Instructions to follow:
Return the lines below exactly, from the first one through the line that has "B (true). -/". Leave out everything after it.

Data extracts:
-- ==== Sys2Proof/Syntax.lean ====
section
/-! DEFINITION. The commands of the block: one constructor of `Instr` for each row of spec/opcode_table.json, in the
table's order, with the operands the row's rule gives it, and the small types those operands use. An operand with a default
says what a check or an arbiter found; left out, it found nothing. -/

namespace Sys2Proof

/-- What a device read of host memory by DMA brings back (13 R378, 12 R339). -/
inductive DmaIn where
  /-- The bytes read. -/
  | data (bytes : List Byte)
  /-- Completion timeout. -/
  | timeout
  /-- Poisoned completion. -/
  | poisoned
  /-- Unsupported Request or Completer Abort. -/
  | urca
  deriving DecidableEq, Repr

/-- Who asks for a reel or channel credit (06 R171, 11 R317 CRD_REQ): a thread's waiting send, or a headbox ring. -/
inductive Requester where
  | thread (t : Tid)
  | ring (f : FuncId) (r : RingId)
  deriving DecidableEq, Repr

/-- The boundaries of 01 R28 at which the hardware returns credits of its own (the ring boundaries return theirs by
the host's index and by the reel's write). -/
inductive Boundary where
  /-- Headbox to spine: VC0 flit places of host-hub link A (false) or B (true). -/
  | headbox (link : Bool)
  /-- Spine to cluster: VC0 flit places of the inbound couch. -/
  | couchIn (c : ClusterId)
  /-- Matching store to dispatcher: activation places. -/
  | dispatch (c : ClusterId)
  /-- PE to spine: VC0 flit places of the outbound couch. -/
  | couchOut (c : ClusterId)
  /-- Process I/O to spine: VC0 flit places. -/
  | processIo
  deriving DecidableEq, Repr

/-- What the SEC-DED check of the word read finds (10 R300, R302). -/
inductive Ecc where
  | clean
  | corrected
  | uncorrected
  deriving DecidableEq, Repr

/-- What the SEC-DED checks find in what a read of a waiting operand meets (03 R93, 05 R158): nothing, a single-bit error, a
double-bit error in VALUE, or one in the key half or the tag array; of an item of the reorder store, in its sequence number (16
R441). -/
inductive EntryErr where
  | clean
  | corrected
  | value
  | key
  deriving DecidableEq, Repr

/-- A near access presented at port A of a bank (10 R295): a thread's load or store at a byte offset of the bank. -/
structure PortA where
  thread : Tid
  store  : Bool
  offset : BitVec 18
  size   : BitVec 2
  signed : Bool
  rd     : GReg
  data   : DWord
  deriving DecidableEq, Repr

/-- What a router meets on a flit of the packet it moves (11 R319, R320). -/
inductive HopErr where
  | none
  | corrected
  | link
  | stored
  deriving DecidableEq, Repr

/-- What a probe does with the flits that match it (11 R335): it captures them, another flit of the same sc was captured, or its
FIFO is full. -/
inductive Capture where
  | kept
  | missed
  | dropped
  deriving DecidableEq, Repr

/-- A unit that answers at a management endpoint (16 R443). -/
inductive MgmtUnit where
  | pseudoChannel (p : BitVec 4)
  | hubLink (b : Bool)
  | router (r : BitVec 4)
  deriving DecidableEq, Repr

/-- A 256-byte SRAM window of the background test engine (10 R310, R311). -/
inductive SramWin where
  | bank (n : BitVec 8) (w : BitVec 10)
  | matching (c : ClusterId) (w : BitVec 10)
  | taskStore (c : ClusterId) (w : BitVec 10)
  | codeStore (c : ClusterId) (w : BitVec 10)
  | steward (w : BitVec 12)
  | keeper (w : BitVec 10)
  deriving DecidableEq, Repr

Reply:
-- ==== Sys2Proof/Syntax.lean ====
section
/-! DEFINITION. The commands of the block: one constructor of `Instr` for each row of spec/opcode_table.json, in the
table's order, with the operands the row's rule gives it, and the small types those operands use. An operand with a default
says what a check or an arbiter found; left out, it found nothing. -/

namespace Sys2Proof

/-- What a device read of host memory by DMA brings back (13 R378, 12 R339). -/
inductive DmaIn where
  /-- The bytes read. -/
  | data (bytes : List Byte)
  /-- Completion timeout. -/
  | timeout
  /-- Poisoned completion. -/
  | poisoned
  /-- Unsupported Request or Completer Abort. -/
  | urca
  deriving DecidableEq, Repr

/-- Who asks for a reel or channel credit (06 R171, 11 R317 CRD_REQ): a thread's waiting send, or a headbox ring. -/
inductive Requester where
  | thread (t : Tid)
  | ring (f : FuncId) (r : RingId)
  deriving DecidableEq, Repr

/-- The boundaries of 01 R28 at which the hardware returns credits of its own (the ring boundaries return theirs by
the host's index and by the reel's write). -/
inductive Boundary where
  /-- Headbox to spine: VC0 flit places of host-hub link A (false) or B (true). -/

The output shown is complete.